Chatting with Dazed, Moser says: “For me personally, the Body Configurations belong to EXPORT’s most discursive and visually stunning group of works. EXPORT considers the general public space as a manifestation of social-political relations and patriarchal structures which regulate the body and one’s behaviour. The positioning of her own body – but in addition that of a model – in the town, is a public intervention and private appropriation of public space. The body postures on the one hand express inner psychic states and then again try and examine the connection between the body and its surroundings.”
SHE IMPELLED WOMEN TO SPEAK OUT AND SELF-DEFINE THEIR OWN IMAGE
Referring to the medical condition of asemia – being unable to speak with the outer world through words or gesture, in addition to the lack of ability to grasp or express signs or symbols – this performance took place in 1973. In keeping with Moser, it served “as a place to begin to reveal the absence of communication women face in consequence of the oppression of society. In her performance, the artist repeatedly shows this through symbolically charged materials. For instance, she pours hot wax over her hands and feet and thus transforms right into a lifeless sculpture.”

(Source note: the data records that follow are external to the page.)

-- ==== Sys2Proof/Laws/Permute.lean ====
section
/-! SUPPORT. The small laws of the generic routine: each unfolds one definition once. -/

namespace Sys2Proof.Machine

variable {α : Type}

theorem swapElems_left (B : Nat → α) (k1 k2 : Nat) : swapElems B k1 k2 k1 = B k2 := by
  simp [swapElems]

theorem swapElems_right (B : Nat → α) (k1 k2 : Nat) : swapElems B k1 k2 k2 = B k1 := by
  by_cases h : k2 = k1 <;> simp [swapElems, h]

theorem swapElems_other (B : Nat → α) {k1 k2 k : Nat} (h1 : k ≠ k1) (h2 : k ≠ k2) :
    swapElems B k1 k2 k = B k := by simp [swapElems, h1, h2]

/-- A self pair changes nothing (43_engine_common.md R153). -/
@[simp] theorem swapElems_self (B : Nat → α) (k : Nat) : swapElems B k k = B := by
  funext x; by_cases h : x = k <;> simp [swapElems, h]

theorem swapElems_comm (B : Nat → α) (k1 k2 : Nat) : swapElems B k1 k2 = swapElems B k2 k1 := by
  funext x
  by_cases h1 : x = k1 <;> by_cases h2 : x = k2 <;> simp_all [swapElems]

/-- An exchange is its own inverse. -/
@[simp] theorem swapElems_swapElems (B : Nat → α) (k1 k2 : Nat) :
    swapElems (swapElems B k1 k2) k1 k2 = B := by
  funext x
  by_cases h1 : x = k1
  · subst h1; rw [swapElems_left, swapElems_right]
  · by_cases h2 : x = k2
    · subst h2; rw [swapElems_right, swapElems_left]
    · rw [swapElems_other _ h1 h2, swapElems_other _ h1 h2]

@[simp] theorem exchangeComponents_zero (g a b : Nat) (B : Nat → α) :
    exchangeComponents g a b 0 B = B := rfl

theorem exchangeComponents_succ (g a b c : Nat) (B : Nat → α) :
    exchangeComponents g a b (c + 1) B =
      swapElems (exchangeComponents g a b c B) (g * a + c) (g * b + c) := rfl

@[simp] theorem applyPairs_zero (sh g : Nat) (B : Nat → α) (T : Nat → BitVec 16) :
    applyPairs sh g B T 0 = B := rfl

theorem applyPairs_succ (sh g : Nat) (B : Nat → α) (T : Nat → BitVec 16) (p : Nat) :
    applyPairs sh g B T (p + 1) =
      pairExchange sh g (applyPairs sh g B T p) (T (2 * p)) (T (2 * p + 1)) := rfl

/-- Each value after an exchange is a value before it. -/
theorem exchangeComponents_value (g a b c : Nat) (B : Nat → α) (k : Nat) :
    ∃ j, exchangeComponents g a b c B k = B j := by
  induction c generalizing k with
  | zero => exact ⟨k, rfl⟩
  | succ c ih =>
    rw [exchangeComponents_succ]
    unfold swapElems
    split
    · exact ih _
    · split <;> exact ih _

/-- Every element leaves an operation as some element entered it (43_engine_common.md R161). -/
theorem applyPairs_value (sh g : Nat) (B : Nat → α) (T : Nat → BitVec 16) (p k : Nat) :
    ∃ j, applyPairs sh g B T p k = B j := by
  induction p generalizing k with
  | zero => exact ⟨k, rfl⟩
  | succ p ih =>
    obtain ⟨j, hj⟩ := exchangeComponents_value g (T (2 * p) >>> sh).toNat (T (2 * p + 1) >>> sh).toNat g
      (applyPairs sh g B T p) k
    exact ⟨(ih j).choose, by rw [applyPairs_succ, pairExchange, hj, ← (ih j).choose_spec]⟩

/-- A complex or scalar pair is the exchange of all `g` components. -/
theorem bufAfter_succ (v : Variant) (e : Engine) (m : Memory) (p : Nat) :
    bufAfter v e m (p + 1) =
      exchangeComponents v.group (normIndex v (tabEntry e m (2 * p))).toNat
        (normIndex v (tabEntry e m (2 * p + 1))).toNat v.group (bufAfter v e m p) := rfl

@[simp] theorem bufAfter_zero (v : Variant) (e : Engine) (m : Memory) :
    bufAfter v e m 0 = bufElem v e m := rfl

/-- The loop of the routine with the first pair peeled off. -/
theorem applyPairs_first (sh g : Nat) (B : Nat → α) (T : Nat → BitVec 16) (p : Nat) :
    applyPairs sh g B T (p + 1) =
      applyPairs sh g (pairExchange sh g B (T 0) (T 1)) (fun j => T (j + 2)) p := by
  induction p with
  | zero => rfl
  | succ p ih => rw [applyPairs_succ, ih, applyPairs_succ]; rfl

end Sys2Proof.Machine
end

It’s not coincidental that EXPORT created Asemie a 12 months after publishing her manifesto Women’s Art: A Manifesto (1972), by which she advocated for girls to “speak in order that they’ll find themselves, that is what I ask for with a view to achieve a self-defined image of ourselves and thus a unique view of the social function of girls.”
VALIE EXPORT – The Photographs is running at Fotomuseum Winterthur, Switzerland, until May 29 2023.